The general format for the command is similar to scp:

$ rsync [options] source destination
  • The source and destination fields can be a local file / directory or a remote one.
  • The local location is a normal Unix path, absolute or relative and
  • The remote location has a format username@remote.system.name:file/path.
  • The remote relative file path is relative to the home directory of the username on the remote system.

You may see all the available options with rsync by viewing the man page.

Example Usage

Common operations are given below. On your desktop, to:

  • Upload a single file (eg. data.dat) from your workstation to your ARC:
    desktop$ rsync -v data.dat username@arc-dtn.ucalgary.ca:/desired/destination
    
  • Upload all files matching a wildcard (eg. ending in *.dat):
     $ rsync -v *.dat username@arc-dtn.ucalgary.ca:/desired/destination
    
  • Upload an entire directory (eg. my_data to ~/projects/project2):
     $ rsync -axv my_data username@arc-dtn.ucalgary.ca:~projects/project2/
    
  • Upload more than one directory:
    desktop$ rsync -axv my_data1 my_data2 my_data3 username@arc-dtn.ucalgary.ca:/desired/destination
    
  • Download one file (eg. output.dat) from ARC to the current directory on your workstation:
    ## Note the '.' at the end of the command which references the current working directory on your computer
    desktop$ rsync -v username@arc-dtn.ucalgary.ca:projects/project1/output.dat .
    
  • Download one directory (eg. outputs) from ARC to the current directory on your workstation:
    desktop$ rsync -axv username@arc-dtn.ucalgary.ca:projects/project1/outputs .
    

sftp -- secure file transfer protocol


sftp is a file transfer program, similar to ftp, which performs all operations over an encrypted ssh transport. It may also use many features of ssh, such as public key authentication and compression.


sftp has an interactive mode, in which sftp understands a set of commands similar to those of ftp. Commands are case insensitive.

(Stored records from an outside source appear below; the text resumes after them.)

/-- The checks of R278 but for those quotas that R354 waives. -/
def State.launchOk (s : State) (l : Launch) : Bool :=
  let r := l.raw.take 256
  let ents := l.raw.drop 256
  let bins := ents.drop (64 * l.entries.length)
  let xs := bins.drop (32 * l.bins.length)
  let int3 := s.feature 2
  leAt r 3 1 == 1 && recCountsOk r && recReservedOk r
    && (match recHier r with
      | some h => hierOk l.nb l.dscr h
      | none => false)
    && (if l.nb then shapeOk l.rows l.cols else l.rows == 1 && l.cols == 1)
    && l.diemask != 0 && l.arrays ≤ 4 && natBits (leAt r 0x0C 4) 16 7 ≤ 64
    && l.psize % 16 == 0 && l.psize ≤ 4096 && l.pbase.toNat % 65536 == 0
    && l.teamq != 0 && 1 ≤ l.slotq && l.slotq ≤ 16 && 1 ≤ l.regq && l.regq ≤ 512
    && (!l.nb || (l.nbq != 0 && l.spq != 0)) && l.spq ≤ carveKib l.carve
    && l.stat.toNat % 256 == 0 && (l.arrays == 0 || l.ccsbase.toNat % 128 == 0)
    && (List.range 8).all (fun i => natBits (leAt r (0x80 + 8 * i) 8) 46 18 ≤ 131072)
    && (l.nb || (l.barUsed &&& l.barNbhd) == 0) && fmtLegal int3 l.ccfmt
    && (l.arrays == 0 || s.feature 1) && (!l.relaunch || s.feature 6) && (recNxs r == 0 || (s.feature 8 && l.nb))
    && (List.range l.entries.length).all (fun i =>
      entryOk int3 l.nb (l.rows * l.cols) l.bins.length ((ents.drop (64 * i)).take 64))
    && (List.range l.bins.length).all (fun i => binOk (s.feature 5) ((bins.drop (32 * i)).take 32))
    && (List.range (recNxs r)).all (fun i => natBits (leAt xs (4 * i) 4) 0 10 == 0)
    && l.pairs.all (pairOk l.entries) && allApart l.pairs && l.positionsOk && l.routeTagsOk

/-! ## Initial records (13 R281) -/

/-- The dies of DIEMASK, ascending. -/
def Launch.dies (l : Launch) : List Nat := (List.range 6).filter l.diemask.testBit

/-- The die of a record's rank: the first rank r with i < floor((r + 1)·N/D). -/
def rankDie (dies : List Nat) (n i : Nat) : Nat :=
  dies.getD (((List.range dies.length).find? (fun r => i < (r + 1) * n / dies.length)).getD 0) 0

/-- The die that holds the home granule of a record, when it translates to device memory. -/
def State.homeDie (s : State) (asid : Byte) (word : Word) : State × Option Nat :=
  match s.translate (iodAgent asid) (word.setWidth 64 <<< 16) with
  | (s, .ok _ pa) => (s, if isDevice pa then some (dieOfPa pa) else none)
  | (s, .page _) => (s, none)
  | (s, .stall) => ({ s with migrating := true }, none)

/-- Records of a table of bytes. -/
def recsOf : Nat → List Byte → List Rec
  | 0, _ => []
  | n + 1, bs =>
    let w := fun (i : Nat) => BitVec.ofNat 32 (leAt bs (4 * i) 4)
    ⟨w 0, w 1, w 2, w 3, none⟩ :: recsOf n (bs.drop 16)

/-- A word of a record. -/
def Rec.word (r : Rec) (i : Nat) : Word := if i = 0 then r.w0 else if i = 1 then r.w1 else if i = 2 then r.w2 else r.w3

/-- The die of every record of a bin, in order. -/
def State.dealDies (l : Launch) (b : Bin) (n : Nat) : List Rec → Nat → State → State × List (Nat × Rec)
  | [], _, s => (s, [])
  | r :: rs, i, s =>
    let (s, home) := if b.home then s.homeDie l.asid (r.word b.homeWord) else (s, none)
    let die := match home with
      | some d => if d ∈ l.dies then d else rankDie l.dies n i
      | none => rankDie l.dies n i
    let (s, rest) := State.dealDies l b n rs (i + 1) s
    (s, (die, r) :: rest)

/-- The shards of a bin at acceptance (13 R280–R282, 02 R45). -/
def Launch.shardsOf (l : Launch) (now seq bin : Nat) (dealt : List (Nat × Rec)) : List Shard :=
  l.dies.map (fun d =>
    let rot := ((List.range l.entries.length).find? (fun i => (l.entries[i]?).any (fun e => e.bin = bin))).getD 0
    let empty : Shard :=
      { launch := l.id, bin := bin, die := d, recs := [], timer := none, frozen := none, expired := false, ready := none,
        rot := rot, takes := [] }
    l.settled now seq empty { empty with recs := (dealt.filter (fun x => x.1 = d)).map (·.2) })

/-- The initial records of every bin read; nothing when a table does not translate. -/
def State.readBins (l : Launch) : List Bin → State → State × Option (List (List Rec))
  | [], s => (s, some [])
  | b :: bs, s =>
    match s.iodTable l.asid b.records (16 * b.count) with
    | (s, none) => (s, none)
    | (s, some bytes) =>
      match State.readBins l bs s with
      | (s, none) => (s, none)
      | (s, some rest) => (s, some (recsOf b.count bytes :: rest))

/-- Records dealt to the shards of every bin. -/
def State.dealAll (l : Launch) : Nat → List (Bin × List Rec) → State → State
  | _, [], s => s
  | i, (b, rs) :: rest, s =>
    let (s, dealt) := State.dealDies l b rs.length rs 0 s
    State.dealAll l (i + 1) rest { s with shards := s.shards ++ l.shardsOf s.clock s.readySeq i dealt, readySeq := s.readySeq + 1 }

/-! ## Acceptance (12 R278, R279; 14 R311; 08 R178) -/

/-- What reading a launch comes to. -/
inductive Accepted
  | ok (s : State) (l : Launch) (recs : List (List Rec))
  | refused (s : State) (code : Nat)

/-- The record, its tables and its initial records are copied and checked (R278), and STAT is tried (R279). -/
def State.readLaunch (s : State) (q : Queue) (pos : DWord) (record caddr cval : DWord) : Accepted :=
  if !(s.asidCopy? q.asid).any (fun a => a.valid && a.clean) then .refused s 0x07
  else
    match s.iodRead q.asid record 256 with
    | (s, none) => .refused s 0x07
    | (s, some r) =>
      if !recCountsOk r then .refused s 0x05
      else
        match s.iodTable q.asid (BitVec.ofNat 64 (leAt r 0x20 8)) (64 * recNent r) with
        | (s, none) => .refused s 0x07
        | (s, some ents) =>
          match s.iodTable q.asid (BitVec.ofNat 64 (leAt r 0x28 8)) (32 * recNbin r) with
          | (s, none) => .refused s 0x07
          | (s, some bins) =>
            match s.iodTable q.asid (BitVec.ofNat 64 (leAt r 0x30 8)) (4 * recNxs r) with
            | (s, none) => .refused s 0x07
            | (s, some xs) =>
              let l := { (parseLaunch s.nextLaunch q.num q.asid q.part pos caddr cval (r ++ ents ++ bins ++ xs)) with proc := q.runProc }
              if !(s.launchOk l && l.quotasOk (s.partition q.part)) then .refused s 0x05
              else
                match (if l.stat = 0 then (s, some 0) else s.iodXlate q.asid l.stat .write) with
                | (s, none) => .refused s 0x07
                | (s, some _) =>
                  match s.readBins l l.bins with
                  | (s, none) => .refused s 0x07
                  | (s, some recs) => .ok s l recs

/-- A launch that is accepted while its context is being saved is held as the context's others are (14 R324, 21 R395). -/
def State.joinFreeze (s : State) (l : Launch) : State :=
  let saving := fun (c : Collection) => c.purposes.contains (.freeze l.asid) || c.purposes.contains .drogue
  if s.collections.any saving then
    ({ s with collections := s.collections.map (fun c => if saving c then { c with launches := c.launches ++ [l.id] } else c) } : State).hold
      [l.id]
  else s

/-- An accepted launch joins the module: its status block is zeroed, its records dealt, its matrix groups formed and its leaf
controllers told. -/
def State.acceptLaunch (s : State) (l : Launch) (recs : List (List Rec)) : State :=
  let l := { l with cands := s.candClusters l }
  let s := { s with launches := s.launches ++ [l], nextLaunch := l.id + 1 }
  let s := s.writeStatus l.id
  let s := (s.dealAll l 0 (l.bins.zip recs)).joinFreeze l
  let s := (s.launchClusters l).foldl (fun s cl => s.sendDown cl (.lnote l.id)) s
  (s.launchClusters l).foldl (fun s cl => match s.launch? l.id with
    | some l => s.formGroup l cl
    | none => s) s

/-- LAUNCH (12 R266, R278). -/
def execLaunch (q : Nat) (s : State) : Out :=
  packetStart [2] q (fun x pos bs s =>
    match s.readLaunch x pos (BitVec.ofNat 64 (leAt bs 8 8)) (BitVec.ofNat 64 (leAt bs 0x10 8)) (BitVec.ofNat 64 (leAt bs 0x18 8)) with
    | .ok s l recs => .started (s.acceptLaunch l recs)
    | .refused s code => .faults s code) s

/-! ## Messages (16 R361, 14 R311) -/

/-- LNOTE: a leaf controller takes a launch. -/
def execLnote (cl : Nat) (s : State) : Out :=
  match (s.link cl).down.head? with
  | some (.lnote l) =>
    .next ((s.setLink (s.link cl).tookDown).mapLaunch l (fun x => { x with noted := insertNew cl x.noted }))
  | _ => .next s

/-- Every leaf controller that the launch was sent to has taken it (14 R311). -/
def State.allNoted (s : State) (l : Nat) : Bool :=
  !s.links.any (fun k => k.down.contains (.lnote l) || k.downWait.contains (.lnote l))

/-- EFAULT: the IOD takes the report of an engine fault (15 R338). -/
def execEfault (cl : Nat) (s : State) : Out :=
  match (s.link cl).up.head? with
  | some (.efault _) => .next (s.setLink (s.link cl).tookUp)
  | _ => .next s

/-- DONE: the IOD takes a report of teams retired and operations joined (02 R49). -/
def execDone (cl : Nat) (s : State) : Out :=
  match (s.link cl).up.head? with
  | some (.done l) =>
    .next ((s.setLink (s.link cl).tookUp).mapLaunch l (fun x => { x with doneSeen := x.doneSeen + 1 }))
  | _ => .next s

/-! ## Completion (02 R49, 12 R268, R279) -/

/-- Records from which a team of the launch could still start. -/
def State.startsLeft (s : State) (l : Launch) : Bool :=
  s.shards.any (fun h => h.launch = l.id && !h.recs.isEmpty
    && l.entries.any (fun e => e.bin = h.bin && (!l.nb || (e.pos = 0 && l.entries.find? (fun x => x.pos = 0) = some e))))

/-- Every report of the launch has reached the IOD. -/
def State.reportsIn (s : State) (l : Nat) : Bool :=
  !s.links.any (fun k => k.up.contains (.done l) || k.upWait.contains (.done l))

/-- The launch has completed: bins closed and nothing left to start, teams retired, operations ended, groups ended, gangs
committed (02 R48, R49; 11 R254). -/
def State.launchDone (s : State) (l : Launch) : Bool :=
  l.lstate == .running && l.bins.all (·.closed) && !s.startsLeft l && s.allNoted l.id && s.reportsIn l.id
    && !s.teams.any (fun t => t.launch = l.id) && !s.ops.any (fun o => o.launch = l.id && o.st == .running)
    && !s.groups.any (fun g => g.launch = l.id) && !s.gangs.any (fun g => g.launch = l.id)

/-- What a launch leaves when it is over. -/
def State.clearLaunch (s : State) (l : Nat) : State :=
  { s with
    ops := s.ops.filter (fun o => o.launch ≠ l)
    barriers := s.barriers.filter (fun b => b.launch ≠ l)
    reports := s.reports.filter (fun r => r.launch ≠ l)
    shards := s.shards.filter (fun h => h.launch ≠ l)
    dscratch := s.dscratch.filter (fun d => d.launch ≠ l)
    savedScratch := s.savedScratch.filter (fun x => x.launch ≠ l)
    reservations := s.reservations.filter (fun r => r.launch ≠ l)
    waitingNb := s.waitingNb.filter (fun w => w.launch ≠ l)
    moves := s.moves.filter (fun m => m.launch ≠ l) }

/-- A launch that is over: LSTATE is written and then CVAL; a CADDR that no longer translates faults the queue with ACCESS. A status that
waits holds the completion up. -/
def State.completeLaunch (s : State) (lid : Nat) (l : Launch) : State :=
  let s := (s.mapLaunch lid (fun l => { l with lstate := .complete })).writeStatus lid
  let s := if s.statDue.contains lid then { s with migrating := true } else s
  let s :=
    if l.caddr = 0 then s
    else
      match s.iodWrite l.asid l.caddr (natBytes 8 l.cval.toNat) with
      | (s, true) => s
      | (s, false) => s.faultQueue l.queue 0x07 l.packet
  (s.clearLaunch lid).dropAsids

/-- LAUNCH_COMPLETION. DEDUCED: notes/assumptions/65. -/
def execLaunchCompletion (lid : Nat) (s : State) : Out :=
  match s.launch? lid with
  | none => .next s
  | some l => .next (if s.launchDone l then s.unlessMigrating (fun s => s.completeLaunch lid l) else s)

end Sys2Proof.Machine
end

rclone -- rsync for cloud storage

Rclone is a command line program to sync files and directories to and from a number of on-line storage services.

Windows

Newer versions of Windows 10 (1903 and up) have SSH builtin as part of the openssh package. See above on how to use the commands SCP and SFTP via cmd.exe shell or powershell.

MobaXterm is the recommended tool for remote access and data transfer in Windows OSes.

MobaXterm

MobaXterm is a one-stop solution for most remote access work on a compute cluster or a Unix / Linux server. It provides many Unix like utilities for Windows including an SSH client and X11 graphics server. It provides a graphical interface for data transfer operations.

Large Data transfers

Using screen and rsync

If you want to transfer a large amount of data from a remote Unix system to ARC you can use 'rsync to handle the transfer. However, you will have to keep your SSH session from your workstation alive during the entire transfer. Very often this is not convenient or not feasible.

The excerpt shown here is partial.